In the data below, the answer is the run of lines from the line containing "of the signed" through the line containing "(hk : k < 2 ^ (n", both included; print it exactly and nothing else.
Segment Start: GIVEN RECORDS
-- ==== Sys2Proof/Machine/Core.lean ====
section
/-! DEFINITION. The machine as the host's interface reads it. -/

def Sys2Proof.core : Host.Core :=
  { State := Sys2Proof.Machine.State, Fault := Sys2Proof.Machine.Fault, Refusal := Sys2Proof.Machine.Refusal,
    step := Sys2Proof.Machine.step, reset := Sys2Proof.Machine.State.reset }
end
Segment End: GIVEN RECORDS
Segment Start: GIVEN RECORDS
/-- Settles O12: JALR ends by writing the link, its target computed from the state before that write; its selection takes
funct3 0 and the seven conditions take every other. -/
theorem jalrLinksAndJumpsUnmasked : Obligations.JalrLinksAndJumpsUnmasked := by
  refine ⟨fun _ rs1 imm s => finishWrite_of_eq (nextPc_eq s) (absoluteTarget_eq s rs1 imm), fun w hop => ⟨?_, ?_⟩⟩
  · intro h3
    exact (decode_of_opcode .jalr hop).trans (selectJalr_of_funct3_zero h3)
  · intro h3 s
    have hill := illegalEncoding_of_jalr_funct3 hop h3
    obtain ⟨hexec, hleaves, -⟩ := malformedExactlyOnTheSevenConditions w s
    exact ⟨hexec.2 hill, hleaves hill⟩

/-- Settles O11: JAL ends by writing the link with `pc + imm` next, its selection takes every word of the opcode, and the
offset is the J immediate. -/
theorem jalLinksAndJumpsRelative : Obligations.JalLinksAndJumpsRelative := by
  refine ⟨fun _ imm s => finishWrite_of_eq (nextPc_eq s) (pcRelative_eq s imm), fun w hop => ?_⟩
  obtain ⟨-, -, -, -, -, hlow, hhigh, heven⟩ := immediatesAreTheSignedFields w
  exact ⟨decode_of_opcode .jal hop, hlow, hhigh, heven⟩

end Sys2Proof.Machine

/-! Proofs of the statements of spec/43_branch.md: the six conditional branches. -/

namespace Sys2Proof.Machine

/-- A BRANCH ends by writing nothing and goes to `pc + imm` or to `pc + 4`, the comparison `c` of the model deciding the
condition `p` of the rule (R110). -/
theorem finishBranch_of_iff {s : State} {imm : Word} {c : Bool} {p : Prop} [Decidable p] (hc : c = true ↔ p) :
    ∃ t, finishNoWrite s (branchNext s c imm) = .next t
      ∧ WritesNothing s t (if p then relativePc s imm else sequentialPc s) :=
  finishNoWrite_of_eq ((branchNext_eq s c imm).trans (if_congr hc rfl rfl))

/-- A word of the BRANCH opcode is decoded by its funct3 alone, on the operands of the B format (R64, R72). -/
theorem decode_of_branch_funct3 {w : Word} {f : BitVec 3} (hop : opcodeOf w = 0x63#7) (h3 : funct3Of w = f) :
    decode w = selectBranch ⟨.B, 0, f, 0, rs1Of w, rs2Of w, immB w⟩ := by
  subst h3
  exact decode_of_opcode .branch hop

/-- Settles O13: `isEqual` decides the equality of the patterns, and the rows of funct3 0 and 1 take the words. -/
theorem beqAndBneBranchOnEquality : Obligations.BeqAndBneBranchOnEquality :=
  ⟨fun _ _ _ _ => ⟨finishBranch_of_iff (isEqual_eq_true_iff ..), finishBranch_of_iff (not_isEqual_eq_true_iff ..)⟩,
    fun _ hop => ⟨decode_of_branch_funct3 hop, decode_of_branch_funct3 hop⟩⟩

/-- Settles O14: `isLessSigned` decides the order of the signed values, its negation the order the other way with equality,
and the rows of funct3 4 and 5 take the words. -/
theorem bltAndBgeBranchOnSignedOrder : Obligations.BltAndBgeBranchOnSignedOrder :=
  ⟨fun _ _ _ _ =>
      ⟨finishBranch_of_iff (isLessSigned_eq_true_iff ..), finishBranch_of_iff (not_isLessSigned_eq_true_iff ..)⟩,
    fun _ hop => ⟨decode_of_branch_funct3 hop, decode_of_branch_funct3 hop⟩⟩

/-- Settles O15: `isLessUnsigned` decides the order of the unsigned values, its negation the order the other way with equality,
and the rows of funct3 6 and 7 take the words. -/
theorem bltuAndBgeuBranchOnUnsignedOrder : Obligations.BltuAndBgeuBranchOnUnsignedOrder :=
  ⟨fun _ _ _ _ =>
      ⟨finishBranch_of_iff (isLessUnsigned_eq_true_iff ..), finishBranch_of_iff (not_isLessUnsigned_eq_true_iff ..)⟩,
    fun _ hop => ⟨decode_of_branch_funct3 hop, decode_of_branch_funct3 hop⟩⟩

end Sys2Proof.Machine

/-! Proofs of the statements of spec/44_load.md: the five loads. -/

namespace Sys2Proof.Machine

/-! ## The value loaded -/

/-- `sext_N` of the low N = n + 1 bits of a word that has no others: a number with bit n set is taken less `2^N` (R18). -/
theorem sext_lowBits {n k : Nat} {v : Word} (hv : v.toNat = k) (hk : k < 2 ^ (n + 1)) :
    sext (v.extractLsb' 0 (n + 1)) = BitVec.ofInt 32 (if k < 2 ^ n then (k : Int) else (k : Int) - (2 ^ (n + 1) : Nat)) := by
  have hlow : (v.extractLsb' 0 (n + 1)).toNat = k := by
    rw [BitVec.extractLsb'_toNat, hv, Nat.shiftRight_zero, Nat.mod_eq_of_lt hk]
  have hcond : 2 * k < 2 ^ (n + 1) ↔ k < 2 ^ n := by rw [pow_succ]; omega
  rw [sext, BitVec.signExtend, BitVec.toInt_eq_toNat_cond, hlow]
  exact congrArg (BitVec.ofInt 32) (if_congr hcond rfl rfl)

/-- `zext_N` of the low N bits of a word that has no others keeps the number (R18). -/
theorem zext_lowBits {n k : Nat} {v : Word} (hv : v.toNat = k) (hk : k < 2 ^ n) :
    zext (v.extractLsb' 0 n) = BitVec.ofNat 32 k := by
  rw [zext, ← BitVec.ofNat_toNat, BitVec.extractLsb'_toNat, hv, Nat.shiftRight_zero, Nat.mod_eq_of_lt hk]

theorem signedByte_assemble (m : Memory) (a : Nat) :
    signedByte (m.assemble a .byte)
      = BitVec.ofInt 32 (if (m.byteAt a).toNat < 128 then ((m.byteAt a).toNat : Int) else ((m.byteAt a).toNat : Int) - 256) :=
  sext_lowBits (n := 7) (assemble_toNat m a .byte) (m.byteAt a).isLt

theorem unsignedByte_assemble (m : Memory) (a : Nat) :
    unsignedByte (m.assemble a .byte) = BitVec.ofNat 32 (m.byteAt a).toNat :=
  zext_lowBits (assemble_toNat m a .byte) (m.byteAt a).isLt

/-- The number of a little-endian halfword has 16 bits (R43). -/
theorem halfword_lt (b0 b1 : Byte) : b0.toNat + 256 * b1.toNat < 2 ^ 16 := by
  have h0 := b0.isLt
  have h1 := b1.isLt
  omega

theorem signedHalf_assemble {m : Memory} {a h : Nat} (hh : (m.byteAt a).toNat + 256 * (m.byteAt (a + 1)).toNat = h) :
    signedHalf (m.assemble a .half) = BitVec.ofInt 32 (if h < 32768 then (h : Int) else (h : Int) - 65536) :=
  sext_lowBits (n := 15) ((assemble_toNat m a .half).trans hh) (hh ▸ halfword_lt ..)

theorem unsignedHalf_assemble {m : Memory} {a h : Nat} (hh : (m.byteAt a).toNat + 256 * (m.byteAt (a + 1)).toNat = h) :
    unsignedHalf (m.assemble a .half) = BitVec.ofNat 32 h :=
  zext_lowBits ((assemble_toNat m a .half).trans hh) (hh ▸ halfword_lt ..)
Segment End: GIVEN RECORDS
REPLY TO THE EXERCISE:
/-- Settles O14: `isLessSigned` decides the order of the signed values, its negation the order the other way with equality,
and the rows of funct3 4 and 5 take the words. -/
theorem bltAndBgeBranchOnSignedOrder : Obligations.BltAndBgeBranchOnSignedOrder :=
  ⟨fun _ _ _ _ =>
      ⟨finishBranch_of_iff (isLessSigned_eq_true_iff ..), finishBranch_of_iff (not_isLessSigned_eq_true_iff ..)⟩,
    fun _ hop => ⟨decode_of_branch_funct3 hop, decode_of_branch_funct3 hop⟩⟩

/-- Settles O15: `isLessUnsigned` decides the order of the unsigned values, its negation the order the other way with equality,
and the rows of funct3 6 and 7 take the words. -/
theorem bltuAndBgeuBranchOnUnsignedOrder : Obligations.BltuAndBgeuBranchOnUnsignedOrder :=
  ⟨fun _ _ _ _ =>
      ⟨finishBranch_of_iff (isLessUnsigned_eq_true_iff ..), finishBranch_of_iff (not_isLessUnsigned_eq_true_iff ..)⟩,
    fun _ hop => ⟨decode_of_branch_funct3 hop, decode_of_branch_funct3 hop⟩⟩

end Sys2Proof.Machine

/-! Proofs of the statements of spec/44_load.md: the five loads. -/

namespace Sys2Proof.Machine

/-! ## The value loaded -/

/-- `sext_N` of the low N = n + 1 bits of a word that has no others: a number with bit n set is taken less `2^N` (R18). -/
theorem sext_lowBits {n k : Nat} {v : Word} (hv : v.toNat = k) (hk : k < 2 ^ (n + 1)) :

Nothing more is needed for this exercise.